As ever, the valley was shadowy, lush with tropical jungle, blazoned with strange flowers, filled with the sound of rushing water and the echoes rising from the fumarole. Today they sounded sometimes like thunder, sometimes like cries and distant laughter. Connie's long-sleeved uniform shirt gave Andy only glimpses of the bandages around her wrists. She was pale, her face lined, her eyes enormous. She looked years older, and the first thing she said was, "I didn't give the order."
"No?"
"You've got to believe that. I was sent here as an observer, to make sure Tomsky's instructions were carried out. I had to do it. He's like Stalin. You have to become an accomplice in his crimes or he gets rid of you."
"Who's Tomsky?" Andy had never heard the name before.
"The Chief of Security. His name's an open secret, one of those secrets that everybody who's anybody knows."
"Why did he have them killed? Those guys were helpless, totally helpless. They couldn't have hurt him."
She sighed and sat down on the same boulder as the last time. She looked thin, weary, tallowy, used up. Either she was suffering from a wasting illness or she really had hated watching the prisoners drown. Or maybe both. More important, he saw that she hated the man who'd forced her to become his accomplice.

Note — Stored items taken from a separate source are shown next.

-- ==== Sys2Proof/Syntax.lean ====
section
/-! DEFINITION. The syntax of PQDEC: the eight commands of the opcode table (30_encoding.md R95) and the two ways a
command word spells no command (R99). -/

namespace Sys2Proof

/-- The commands of "PQDEC command set version 1" (00_scope.md R2, 30_encoding.md R95). `width` is `CMD[15:8]` and
`lenx` is `CMD[16]` (R91). -/
inductive Instr where
  | varint
  | bitunpack (width : BitVec 8)
  | rle (width : BitVec 8)
  | hybrid (width : BitVec 8) (lenx : Bool)
  | delta32
  | delta64
  | bss32
  | bss64
  deriving DecidableEq, Repr

/-- Why a command word spells no command (30_encoding.md R99). -/
inductive DecodeError where
  /-- A reserved opcode (30_encoding.md R96). -/
  | invalidType
  /-- An illegal form of a legal opcode (30_encoding.md R97). -/
  | badArg
  deriving DecidableEq, Repr

end Sys2Proof
end

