theorem witness_ShortInputFaults :
    (∃ s : State, (64#8).toNat ≤ 64 ∧ Undisturbed (elementSize (.bitunpack 64)) s
        ∧ s.arg0.toNat / 2 * 8 ≤ s.outCap.toNat ∧ s.inLen.toNat < s.cursor.toNat + s.arg0.toNat / 2 * (64#8).toNat)
      ∧ (∃ s : State, (9#8).toNat ≤ 32 ∧ s.arg0.getLsbD 0 = false ∧ Undisturbed (elementSize (.rle 9)) s
        ∧ s.arg0.toNat / 2 ≤ s.outCap.toNat ∧ s.inLen.toNat < s.cursor.toNat + ((9#8).toNat + 7) / 8)
      ∧ (∃ s : State, Undisturbed (elementSize .bss32) s ∧ s.arg0.toNat ≤ s.outCap.toNat
        ∧ s.inLen.toNat < s.cursor.toNat + s.arg0.toNat * 4)
      ∧ ∃ s : State, Undisturbed (elementSize .bss64) s ∧ s.arg0.toNat ≤ s.outCap.toNat
        ∧ s.inLen.toNat < s.cursor.toNat + s.arg0.toNat * 8 :=
  ⟨⟨running [0x88, 0xC6] 0x4002 3, by decide, undisturbed_of rfl (by decide), by decide, by decide⟩,
    ⟨running [0x34] 0x0903 4, by decide, by decide, undisturbed_of rfl (by decide), by decide, by decide⟩,
    ⟨running [1, 2, 3] 0x07 1, undisturbed_of rfl (by decide), by decide, by decide⟩,
    ⟨running [1, 2, 3, 4, 5, 6, 7] 0x08 1, undisturbed_of rfl (by decide), by decide, by decide⟩⟩

theorem witness_OverlongVarintFaults :
    ∃ (s : State) (values : List Nat) (before nine : List Byte) (tenth : Byte), Undisturbed 8 s
      ∧ values.length < s.arg0.toNat ∧ s.arg0.toNat ≤ s.outCap.toNat ∧ VarintsLaid values before ∧ nine.length = 9
      ∧ (∀ b ∈ nine, 0x80 ≤ b.toNat) ∧ 0x02 ≤ tenth.toNat ∧ InputAt s (before ++ nine ++ [tenth]) :=
  ⟨running [0x05, 0x80, 0x80, 0x80, 0x80, 0x80, 0x80, 0x80, 0x80, 0x80, 0x02] 0x01 2, [5], bytes [0x05],
    List.replicate 9 0x80, 0x02, undisturbed_of rfl (by decide), by decide, by decide,
    ⟨bytes [0x05], [], rfl, isVarint_05, rfl⟩, rfl, by decide, by decide, ⟨by decide, by decide⟩⟩

theorem witness_UnterminatedVarintFaults :
    (∃ (s : State) (values : List Nat) (before open_ : List Byte), Undisturbed 8 s ∧ values.length < s.arg0.toNat
        ∧ s.arg0.toNat ≤ s.outCap.toNat ∧ VarintsLaid values before ∧ open_.length < 10
        ∧ (∀ b ∈ open_, 0x80 ≤ b.toNat) ∧ InputAt s (before ++ open_)
        ∧ s.cursor.toNat + before.length + open_.length = s.inLen.toNat ∧ open_.length = 9)
      ∧ ∃ (s : State) (values : List Nat) (before open_ : List Byte), Undisturbed 8 s ∧ values.length < s.arg0.toNat
        ∧ s.arg0.toNat ≤ s.outCap.toNat ∧ VarintsLaid values before ∧ open_.length < 10
        ∧ (∀ b ∈ open_, 0x80 ≤ b.toNat) ∧ InputAt s (before ++ open_)
        ∧ s.cursor.toNat + before.length + open_.length = s.inLen.toNat ∧ open_.length = 0 :=
  ⟨⟨running [0x80, 0x80, 0x80, 0x80, 0x80, 0x80, 0x80, 0x80, 0x80] 0x01 1, [], [], List.replicate 9 0x80,
      undisturbed_of rfl (by decide), by decide, by decide, rfl, by decide, by decide, ⟨by decide, by decide⟩, rfl,
      rfl⟩,
    ⟨running [0x05] 0x01 2, [5], bytes [0x05], [], undisturbed_of rfl (by decide), by decide, by decide,
      ⟨bytes [0x05], [], rfl, isVarint_05, rfl⟩, by decide, by decide, ⟨by decide, by decide⟩, rfl, rfl⟩⟩

theorem witness_HybridPrefixFaults_lenx : ∃ s : State, Undisturbed 4 s ∧ s.inLen.toNat < s.cursor.toNat + s.arg0.toNat :=
  ⟨running [0x06, 0x05] 0x10804 3, undisturbed_of rfl (by decide), by decide⟩

theorem witness_HybridPrefixFaults : (32#8).toNat ≤ 32
    ∧ (∃ s : State, Undisturbed 4 s ∧ s.inLen.toNat < s.cursor.toNat + 4)
    ∧ (∃ s : State, Undisturbed 4 s ∧ InputAt s (bytesOf 4 (0x80000000#32).toNat) ∧ (0x80000000#32).toInt < 0)
    ∧ (∃ s : State, Undisturbed 4 s ∧ InputAt s (bytesOf 4 (0x7FFFFFFF#32).toNat) ∧ 0 ≤ (0x7FFFFFFF#32).toInt
        ∧ s.inLen.toNat < s.cursor.toNat + 4 + (0x7FFFFFFF#32).toNat)
    ∧ ∃ s : State, Undisturbed 4 s ∧ InputAt s (bytesOf 4 (1#32).toNat) ∧ 0 ≤ (1#32).toInt
        ∧ s.inLen.toNat < s.cursor.toNat + 4 + (1#32).toNat :=
  ⟨by decide, ⟨running [2, 0, 0] 0x2004 0, undisturbed_of rfl (by decide), by decide⟩,
    ⟨running [0, 0, 0, 0x80] 0x2004 0, undisturbed_of rfl (by decide), ⟨by decide, by decide⟩, by decide⟩,
    ⟨running [0xFF, 0xFF, 0xFF, 0x7F] 0x2004 0, undisturbed_of rfl (by decide), ⟨by decide, by decide⟩, by decide,
      by decide⟩,
    ⟨running [1, 0, 0, 0] 0x2004 0, undisturbed_of rfl (by decide), ⟨by decide, by decide⟩, by decide, by decide⟩⟩

/-- The hypotheses that the clauses of `HybridRunFaults` share, for a region with a prefix after the run `04 01` of width
8. -/
def HybridRunMet (s : State) (len : Nat) (header : List Byte) : Prop :=
  (8#8).toNat ≤ 32 ∧ Undisturbed 4 s ∧ RunsLaid (8#8).toNat [.rle 2 (bytes [0x01])] (bytes [0x04, 0x01]) ∧ len < 2 ^ 31
    ∧ s.cursor.toNat + (bytesOf 4 len).length + len ≤ s.inLen.toNat
    ∧ InputAt s (bytesOf 4 len ++ bytes [0x04, 0x01] ++ header)
    ∧ (([.rle 2 (bytes [0x01])] : List HybridRun).flatMap HybridRun.values).length ≤ s.outCap.toNat

theorem hybridRunMet (s : State) (len : Nat) (header : List Byte) (hp : s.platform = State.reset.platform)
    (hc : checkRegions 4 s = true) (hlen : len < 2 ^ 31)
    (hw : s.cursor.toNat + (bytesOf 4 len).length + len ≤ s.inLen.toNat)
    (hi : InputAt s (bytesOf 4 len ++ bytes [0x04, 0x01] ++ header)) (hcap : 2 ≤ s.outCap.toNat) :
    HybridRunMet s len header :=
  ⟨by decide, undisturbed_of hp hc,
    ⟨bytes [0x04, 0x01], [], rfl, ⟨bytes [0x04], rfl, isVarint_byte 4 (by decide), rfl⟩, rfl⟩, hlen, hw, hi, hcap⟩

theorem witness_HybridRunFaults :
    (HybridRunMet (running [3, 0, 0, 0, 0x04, 0x01, 0x80, 0x01] 0x0804 0) 3 (bytes [0x80])
        ∧ (∀ b ∈ bytes [0x80], 0x80 ≤ b.toNat))
      ∧ (HybridRunMet (running [12, 0, 0, 0, 0x04, 0x01, 0x80, 0x80, 0x80, 0x80, 0x80, 0x80, 0x80, 0x80, 0x80, 0x02]
          0x0804 0) 12 (List.replicate 9 0x80 ++ [0x02]))
      ∧ (HybridRunMet (running [3, 0, 0, 0, 0x04, 0x01, 0x06] 0x0804 0 2) 3 (bytes [0x06]) ∧ IsVarint (bytes [0x06]) 6)
      ∧ HybridRunMet (running [3, 0, 0, 0, 0x04, 0x01, 0x06, 0x05] 0x0804 0) 3 (bytes [0x06])
      ∧ HybridRunMet (running [4, 0, 0, 0, 0x04, 0x01, 0x03, 0x05, 0x05] 0x0804 0) 4 (bytes [0x03])
      ∧ IsVarint (bytes [0x03]) 3 := by
  refine ⟨⟨?_, by decide⟩, ?_, ⟨?_, isVarint_byte 6 (by decide)⟩, ?_, ?_, isVarint_byte 3 (by decide)⟩ <;>
    exact hybridRunMet _ _ _ rfl (by decide) (by decide) (by decide) ⟨by decide, by decide⟩ (by decide)

theorem witness_HybridRunFaults_lenx : ∃ s : State, (8#8).toNat ≤ 32 ∧ Undisturbed 4 s ∧ RunsLaid (8#8).toNat [] []
    ∧ s.arg0.toNat = 1 ∧ s.cursor.toNat + 0 + 1 ≤ s.inLen.toNat ∧ InputAt s ([] ++ [] ++ bytes [0x06]) :=
  ⟨running [0x06] 0x10804 1, by decide, undisturbed_of rfl (by decide), rfl, by decide, by decide,
    ⟨by decide, by decide⟩⟩

/-- The first three header varints of a delta stream, then one left open: over-long, or cut at the window's end. -/
theorem witness_DeltaVarintFaults_header :
    (∃ s : State, Undisturbed (elementSize .delta32) s ∧ VarintsLaid [8, 1, 5] (bytes [8, 1, 5])
        ∧ InputAt s (bytes [8, 1, 5] ++ (List.replicate 9 0x80 ++ [0x02])))
      ∧ ∃ s : State, Undisturbed (elementSize .delta64) s ∧ VarintsLaid [8, 1, 5] (bytes [8, 1, 5])
        ∧ InputAt s (bytes [8, 1, 5] ++ bytes [0x80])
        ∧ s.cursor.toNat + (bytes [8, 1, 5]).length + (bytes [0x80]).length = s.inLen.toNat :=
  have hlaid : VarintsLaid [8, 1, 5] (bytes [8, 1, 5]) :=
    ⟨bytes [8], bytes [1, 5], rfl, isVarint_byte 8 (by decide), bytes [1], bytes [5], rfl, isVarint_byte 1 (by decide),
      bytes [5], [], rfl, isVarint_byte 5 (by decide), rfl⟩
  ⟨⟨running [8, 1, 5, 0x80, 0x80, 0x80, 0x80, 0x80, 0x80, 0x80, 0x80, 0x80, 0x02] 0x05 0, undisturbed_of rfl (by decide),
      hlaid, ⟨by decide, by decide⟩⟩,
    ⟨running [8, 1, 5, 0x80] 0x06 0, undisturbed_of rfl (by decide), hlaid, ⟨by decide, by decide⟩, rfl⟩⟩
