-- ==== Sys2Proof/Machine/System.lean ====
section
/-! DEFINITION. The system commands of the host port (43_host_system_ops.md): `NOP`, `STATUS`, `RESET`, reserved opcodes. -/

namespace Sys2Proof.Machine

/-- `NOP`: no field of the block's state changes (R250). -/
def execNop (s : State) : Result := .next s.beginStep

/-- `STATUS`: answer the status word (R251). -/
def execStatus (s : State) : Result := .next (s.beginStep.respond (.word (statusWord s)))

/-- `RESET`: every field of the block takes its reset value (R252, R50). The configuration and what the environment has
raised are not the block's and stay. -/
def execReset (s : State) : Result :=
  .next { State.resetWith s.cfg with inbox := s.inbox, sinkAnswers := s.sinkAnswers }

/-- Opcodes `0x07` to `0xFF`: raise Desc, nothing else (R253). -/
def execHcReserved (_opcode : Byte) (s : State) : Result := .next (s.beginStep.raise .desc)

end Sys2Proof.Machine
end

"It comes down to fear," she said. "All the worst things people have ever done have been caused by fear. They burned witches for fear of the Devil. They burned heretics for fear of new ideas. Hitler killed the Jews—well, I don't know
why
Hitler killed the Jews, but I bet fear was at the base of it.
"As I told you, the world government's in trouble. Rebellions are breaking out on every continent except Antarctica, and if anybody but penguins lived there, they'd probably be rebelling, too. And it's a shame, we really do need a government to prevent another war. But first Sol with his stupid dictatorship and then this fool with his policy of terror have messed things up so badly that it's going to fall. Tomsky's afraid of the future, he knows he'll be held accountable for his crimes, and the prisoners were the only enemies he could get at and destroy. It wasn't a rational action, but whoever said that people are rational?"
"Somebody did," muttered Andy. Somebody long ago, for whatever reason, had called the species
Homo sapiens
, rational man.
"Well, he must have been an idiot, whoever he was." She opened her hands and looked at the palms as if something written there could explain it all. "What's happened to my life, Andy? There I was, trying to do my job and get ahead, and first I lost you and then I lost my soul. God damn this island," she said with sudden violence. "For me it's the Isle of the Dead."
"Finished whining?" he asked.
"I suppose so, but—"
He wasn't conscious of hearing a sound, yet suddenly he spun on his heel and there was Sneak close behind him. Without a thought, Andy swung the heavy hand he'd developed during years of manual labor and wrestling fat infants out of tight wombs. His knuckles connected with Sneak's left ear and the guard's eyes spun around in his head. As he fell, Andy caught him by his uniform belt, dragged him a few steps, and threw him headfirst into the fumarole. He leaned over, rubbing his knuckles, and waited for the splash, which was a long time coming but came at last.
Connie was shocked. "Andy, he was just making sure I was okay!"
She'd risen, but he pushed her back down. For a few seconds he stood quietly, thinking of the man he'd turned into. Then he dismissed his first homicide with a shrug and got back to business.
"Let's," he suggested, "discuss the assassination of Tomsky." She continued to stare, said nothing, waited for him to go on.